*Stored data entries:*
....................
/-! ### Strata layers (R163, R169) -/

def Backward.codes (b : Backward) (gradFormat slab : Nat) : List Code :=
  fails [
    (decide (1 < b.gradFormat) || b.gradFormat != gradFormat, 0x3104),
    (decide (4096 < b.layers), 0x3104),
    (b.layers == 0 && (b.topBase != 0 || b.topBytes != 0 || b.bodyFirst != 0 || b.bodyPages != 0), 0x3104),
    (b.layers != 0 && (b.topBase % 0x10000 != 0 || b.topBytes % 0x10000 != 0 || decide (b.topBytes < 0x40000) ||
      decide (0x800000 < b.topBytes) || !inTmem b.topBase b.topBytes || decide (b.bodyFirst < 11) ||
      b.bodyPages % 16 != 0 || decide (b.bodyPages < 16) || decide (496 < b.bodyPages) ||
      decide (slab < b.bodyFirst + b.bodyPages)), 0x3104)]

/-- Indices of the commands of a recompute block, none when it does not name slots of the stream. -/
def blockRange (g : TileProg) (d : LayerDesc) : Option (Nat × Nat) :=
  let off := d.recomputeFirst.toNat - g.cmdOffset
  if d.recomputeFirst.toNat < g.cmdOffset ∨ off % 64 ≠ 0 ∨ g.cmds.length < off / 64 + d.recomputeCount.toNat then none
  else some (off / 64, d.recomputeCount.toNat)

/-- Recompute blocks of a tile: first index and length. -/
def recomputeBlocks (g : TileProg) : List (Nat × Nat) :=
  g.cmds.filterMap (fun c => match c with
    | .layer true d => if d.recomputeCount = 0 then none else blockRange g d
    | _ => none)

/-- Commands of recompute blocks by index: those that lie among the DRAIN commands run only after their layer's boundary (R174). -/
def TileProg.inBlock (g : TileProg) (i : Nat) : Bool :=
  (recomputeBlocks g).any (fun b => decide (b.1 ≤ i) && decide (i < b.1 + b.2))

/-- The layers named by a tile's STRATA_LAYER commands, by the phase bit. -/
def layersNamed (isDrain : Bool) (l : List TileOp) : List Nat :=
  l.filterMap (fun c => match c with | .layer p d => if p == isDrain then some d.layer.toNat else none | _ => none)

def isLayer : TileOp → Bool | .layer _ _ => true | _ => false
def isStrata : TileOp → Bool | .layer _ _ | .push _ | .pop _ => true | _ => false

/-- Statuses of a tile's Strata commands. A first block with a count of zero and a block that names no slots of the stream are
rejected with 0x3104 (log entry 121). -/
def strataCodes (g : TileProg) : List Code :=
  let n := g.backward.layers
  let fill := g.cmds.take g.drainFirst
  let drain := (g.cmds.take g.reduceFirst).drop g.drainFirst
  let rest := g.cmds.drop g.reduceFirst
  let badBlock := drain.any (fun c => match c with
    | .layer true d => if d.recomputeCount = 0 then d.recomputeFirst != 0 else (blockRange g d).isNone
    | _ => false)
  let firstOk := match fill.find? isStrata with
    | some (.layer false d) => d.layer == 0
    | some _ => false
    | none => true
  fails [
    (layersNamed false fill != List.range n || layersNamed true fill != [] || !firstOk, 0x3104),
    (layersNamed true drain != (List.range n).reverse || layersNamed false drain != [], 0x3104),
    (rest.any isLayer || badBlock, 0x3104),
    (g.cmds.zipIdx.any (fun (x : TileOp × Nat) => match x.1 with
      | .push _ => decide (g.drainFirst ≤ x.2) && !g.inBlock x.2
      | .layer _ _ | .pop _ => g.inBlock x.2
      | _ => false), 0x3104)]

/-! ### Where commands may stand (R190, R201, R210) -/

/-- Statuses of a tile's LOSS_REPORT, OPT_STEP and RECV_ADD commands. -/
def placeCodes (g : TileProg) (flits : BitVec 64 → Nat) : List Code :=
  g.cmds.zipIdx.flatMap (fun (x : TileOp × Nat) => match x.1 with
    | .loss _ => fails [(decide (g.drainFirst ≤ x.2) || g.inBlock x.2, 0x2202)]
    | .opt d => fails [(decide (x.2 < g.reduceFirst) || decide (g.shard.params < d.paramIndex.toNat + d.count.toNat), 0x2202)]
    | .recv d =>
      let f := flits d.cid
      let n := d.count.toNat * recvBytes d.format.toNat
      fails [(decide (n ≤ 128 * (f - 1)) || decide (128 * f < n), 0x2309)]
    | _ => [])

/-! ### The slab (R49, R163, R192, R386) -/

/-- What a tile asks of the general pool: first page, pages, and the status of its chapter. -/
def TileProg.allocations (g : TileProg) : List (Nat × Nat × Code) :=
  (if g.backward.bodyPages = 0 then [] else [(g.backward.bodyFirst, g.backward.bodyPages, 0x3104)]) ++
  (if g.shard.poolPages = 0 then [] else [(g.shard.poolFirst, g.shard.poolPages, 0x2202)]) ++
  (if g.ringPages = 0 then [] else [(g.ringFirst, g.ringPages, 0x100B)])

/-- Statuses of allocations outside the pool or that overlap. -/
def allocationCodes (slab : Nat) (g : TileProg) : List Code :=
  let l := g.allocations
  l.flatMap (fun a => fails [(decide (a.1 < 11) || decide (slab < a.1 + a.2.1) ||
    l.any (fun b => b ≠ a && rangesMeet a.1 a.2.1 b.1 b.2.1), a.2.2)])

/-- Statuses of a shard descriptor (Table 8-5). -/
def Shard.codes (h : Shard) : List Code :=
  fails [(h.params % 256 != 0 || decide (h.poolPages < 2 * h.pages), 0x2202)]

/-! ### A tile image -/

/-- Router-table entries of an image. -/
def readRouter (m : Image) (site off n : Nat) : List (BitVec 64) :=
  (List.range n).map (fun i => BitVec.ofNat 64 (imgNum m site (off + 8 * i) 8))

/-- A tile image as read, and the parts it describes. -/
structure TileImage where
  prog : TileProg
  parts : List (Nat × Nat)
  codes : List Code

/-- Whether parts lie apart within the image. -/
def partsApart (l : List (Nat × Nat)) : Bool :=
  let u := l.filter (fun r => r.2 ≠ 0)
  u.all (fun r => decide (r.1 + r.2 ≤ 0x100000)) &&
    u.zipIdx.all (fun (x : (Nat × Nat) × Nat) => (u.drop (x.2 + 1)).all (fun r => !rangesMeet x.1.1 x.1.2 r.1 r.2))
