/-! ### The rows -/

def execPing (h : Hdr) (s : State) : Host.Outcome State Fault Refusal := .next (s.delit h .ping)
def execSessionClose (h : Hdr) (s : State) : Host.Outcome State Fault Refusal := .next (s.delit h .sessionClose)
def execEventFilter (h : Hdr) (severity : BitVec 8) (s : State) : Host.Outcome State Fault Refusal :=
  .next (s.delit h (.eventFilter severity))
def execModuleInfo (h : Hdr) (s : State) : Host.Outcome State Fault Refusal := .next (s.delit h .moduleInfo)
def execQpCreate (h : Hdr) (s : State) : Host.Outcome State Fault Refusal := .next (s.delit h .qpCreate)
def execQpDestroy (h : Hdr) (qpn : BitVec 24) (s : State) : Host.Outcome State Fault Refusal := .next (s.delit h (.qpDestroy qpn))
def execBulkWrite (h : Hdr) (region : Sys2Proof.Region) (offset : BitVec 56) (data : Bytes) (s : State) :
    Host.Outcome State Fault Refusal := .next (s.delit h (.bulkWrite region offset data))
def execBulkRead (h : Hdr) (region : Sys2Proof.Region) (offset : BitVec 56) (length : Nat) (s : State) :
    Host.Outcome State Fault Refusal := .next (s.delit h (.bulkRead region offset length))
def execProgramBegin (h : Hdr) (s : State) : Host.Outcome State Fault Refusal := .next (s.delit h .programBegin)
def execProgramLoad (h : Hdr) (digest : Digest) (bindings : Bindings) (s : State) : Host.Outcome State Fault Refusal :=
  .next (s.delit h (.programLoad digest bindings))
def execStepOpen (h : Hdr) (p : StepOpen) (s : State) : Host.Outcome State Fault Refusal := .next (s.delit h (.stepOpen p))
def execStepDiscard (h : Hdr) (s : State) : Host.Outcome State Fault Refusal := .next (s.delit h .stepDiscard)
def execStepStatusRead (h : Hdr) (s : State) : Host.Outcome State Fault Refusal := .next (s.delit h .stepStatusRead)
def execLossRead (h : Hdr) (s : State) : Host.Outcome State Fault Refusal := .next (s.delit h .lossRead)
def execReceiptFetch (h : Hdr) (step : BitVec 64) (s : State) : Host.Outcome State Fault Refusal :=
  .next (s.delit h (.receiptFetch step))
def execStrataStatusRead (h : Hdr) (tile : Nat) (s : State) : Host.Outcome State Fault Refusal :=
  .next (s.delit h (.strataStatusRead tile))
def execLossScaleWrite (h : Hdr) (v : BitVec 64) (s : State) : Host.Outcome State Fault Refusal :=
  .next (s.delit h (.lossScaleWrite v))
def execLossScaleRead (h : Hdr) (s : State) : Host.Outcome State Fault Refusal := .next (s.delit h .lossScaleRead)
def execOptGroupWrite (h : Hdr) (index : Nat) (entry : BitVec 256) (s : State) : Host.Outcome State Fault Refusal :=
  .next (s.delit h (.optGroupWrite index entry))
def execOptGroupRead (h : Hdr) (first count : Nat) (s : State) : Host.Outcome State Fault Refusal :=
  .next (s.delit h (.optGroupRead first count))
def execWindowWrite (h : Hdr) (index : Nat) (v : BitVec 16) (s : State) : Host.Outcome State Fault Refusal :=
  .next (s.delit h (.windowWrite index v))
def execWindowRead (h : Hdr) (first count : Nat) (s : State) : Host.Outcome State Fault Refusal :=
  .next (s.delit h (.windowRead first count))
def execKilnStatsRead (h : Hdr) (first count : Nat) (s : State) : Host.Outcome State Fault Refusal :=
  .next (s.delit h (.kilnStatsRead first count))
def execKilnStatsClear (h : Hdr) (s : State) : Host.Outcome State Fault Refusal := .next (s.delit h .kilnStatsClear)
def execFieldMapRead (h : Hdr) (s : State) : Host.Outcome State Fault Refusal := .next (s.delit h .fieldMapRead)
def execRepairMapRead (h : Hdr) (s : State) : Host.Outcome State Fault Refusal := .next (s.delit h .repairMapRead)
def execFieldFence (h : Hdr) (field : Nat) (s : State) : Host.Outcome State Fault Refusal := .next (s.delit h (.fieldFence field))
def execFieldUnfence (h : Hdr) (field : Nat) (s : State) : Host.Outcome State Fault Refusal :=
  .next (s.delit h (.fieldUnfence field))
def execSelftestTest (h : Hdr) (site : BitVec 16) (block lane : BitVec 8) (s : State) : Host.Outcome State Fault Refusal :=
  .next (s.delit h (.selftestTest site block lane))
def execSelftestRecalibrate (h : Hdr) (site : BitVec 16) (block lane : BitVec 8) (s : State) :
    Host.Outcome State Fault Refusal := .next (s.delit h (.selftestRecalibrate site block lane))
def execSelftestFull (h : Hdr) (site : BitVec 16) (s : State) : Host.Outcome State Fault Refusal :=
  .next (s.delit h (.selftestFull site))
def execPositionIdSet (h : Hdr) (id : BitVec 16) (s : State) : Host.Outcome State Fault Refusal :=
  .next (s.delit h (.positionIdSet id))
def execPeerTableWrite (h : Hdr) (link : Nat) (entry : BitVec 32) (s : State) : Host.Outcome State Fault Refusal :=
  .next (s.delit h (.peerTableWrite link entry))
def execLinkStatusRead (h : Hdr) (first count : Nat) (s : State) : Host.Outcome State Fault Refusal :=
  .next (s.delit h (.linkStatusRead first count))
def execSyncRead (h : Hdr) (obj : Nat) (s : State) : Host.Outcome State Fault Refusal := .next (s.delit h (.syncRead obj))
def execSetValue (h : Hdr) (obj : Nat) (value : BitVec 64) (s : State) : Host.Outcome State Fault Refusal :=
  .next (s.delit h (.setValue obj value))
def execRelease (h : Hdr) (obj : Nat) (s : State) : Host.Outcome State Fault Refusal := .next (s.delit h (.release obj))
def execSyncDump (h : Hdr) (s : State) : Host.Outcome State Fault Refusal := .next (s.delit h .syncDump)
def execClockRatioSet (h : Hdr) (half ratio : BitVec 8) (s : State) : Host.Outcome State Fault Refusal :=
  .next (s.delit h (.clockRatioSet half ratio))
def execPowerStatusRead (h : Hdr) (s : State) : Host.Outcome State Fault Refusal := .next (s.delit h .powerStatusRead)
def execSnapshotExport (h : Hdr) (r : ExportReq) (s : State) : Host.Outcome State Fault Refusal :=
  .next (s.delit h (.snapshotExport r))
def execParityConfig (h : Hdr) (c : ParityCfg) (s : State) : Host.Outcome State Fault Refusal := .next (s.delit h (.parityConfig c))
def execRestoreStore (h : Hdr) (r : RestoreReq) (s : State) : Host.Outcome State Fault Refusal :=
  .next (s.delit h (.restoreStore r))
def execRestoreBase (h : Hdr) (r : RestoreReq) (s : State) : Host.Outcome State Fault Refusal :=
  .next (s.delit h (.restoreBase r))
def execRestoreRebuild (h : Hdr) (r : RestoreReq) (s : State) : Host.Outcome State Fault Refusal :=
  .next (s.delit h (.restoreRebuild r))
def execTraceSetAndArm (h : Hdr) (c : TraceCfg) (s : State) : Host.Outcome State Fault Refusal :=
  .next (s.delit h (.traceSetAndArm c))
def execTraceDisarm (h : Hdr) (s : State) : Host.Outcome State Fault Refusal := .next (s.delit h .traceDisarm)
def execTraceEmptyAndArm (h : Hdr) (c : TraceCfg) (s : State) : Host.Outcome State Fault Refusal :=
  .next (s.delit h (.traceEmptyAndArm c))
def execTraceFetch (h : Hdr) (firstTile tileCount : BitVec 16) (moduleRing : Bool) (s : State) :
    Host.Outcome State Fault Refusal := .next (s.delit h (.traceFetch firstTile tileCount moduleRing))
def execCounterReadCounters (h : Hdr) (mask firstTile tileCount : BitVec 16) (sampleTime : BitVec 64) (s : State) :
    Host.Outcome State Fault Refusal := .next (s.delit h (.counterReadCounters mask firstTile tileCount sampleTime))
def execCounterReadPhaseDetails (h : Hdr) (firstStep : BitVec 64) (stepCount : BitVec 16) (s : State) :
    Host.Outcome State Fault Refusal := .next (s.delit h (.counterReadPhaseDetails firstStep stepCount))
def execReplayFetch (h : Hdr) (step : BitVec 64) (attempt : BitVec 16) (s : State) : Host.Outcome State Fault Refusal :=
  .next (s.delit h (.replayFetch step attempt))
def execDumpFetch (h : Hdr) (part : BitVec 8) (firstTile count : BitVec 16) (s : State) : Host.Outcome State Fault Refusal :=
  .next (s.delit h (.dumpFetch part firstTile count))
def execAttest (h : Hdr) (nonce : BitVec 256) (s : State) : Host.Outcome State Fault Refusal := .next (s.delit h (.attest nonce))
....................
Working from the records above, write out verbatim only the lines from the line containing "fails [(decide (n" through the line containing "prog : TileProg".

      fails [(decide (n ≤ 128 * (f - 1)) || decide (128 * f < n), 0x2309)]
    | _ => [])

/-! ### The slab (R49, R163, R192, R386) -/

/-- What a tile asks of the general pool: first page, pages, and the status of its chapter. -/
def TileProg.allocations (g : TileProg) : List (Nat × Nat × Code) :=
  (if g.backward.bodyPages = 0 then [] else [(g.backward.bodyFirst, g.backward.bodyPages, 0x3104)]) ++
  (if g.shard.poolPages = 0 then [] else [(g.shard.poolFirst, g.shard.poolPages, 0x2202)]) ++
  (if g.ringPages = 0 then [] else [(g.ringFirst, g.ringPages, 0x100B)])

/-- Statuses of allocations outside the pool or that overlap. -/
def allocationCodes (slab : Nat) (g : TileProg) : List Code :=
  let l := g.allocations
  l.flatMap (fun a => fails [(decide (a.1 < 11) || decide (slab < a.1 + a.2.1) ||
    l.any (fun b => b ≠ a && rangesMeet a.1 a.2.1 b.1 b.2.1), a.2.2)])

/-- Statuses of a shard descriptor (Table 8-5). -/
def Shard.codes (h : Shard) : List Code :=
  fails [(h.params % 256 != 0 || decide (h.poolPages < 2 * h.pages), 0x2202)]

/-! ### A tile image -/

/-- Router-table entries of an image. -/
def readRouter (m : Image) (site off n : Nat) : List (BitVec 64) :=
  (List.range n).map (fun i => BitVec.ofNat 64 (imgNum m site (off + 8 * i) 8))

/-- A tile image as read, and the parts it describes. -/
structure TileImage where
  prog : TileProg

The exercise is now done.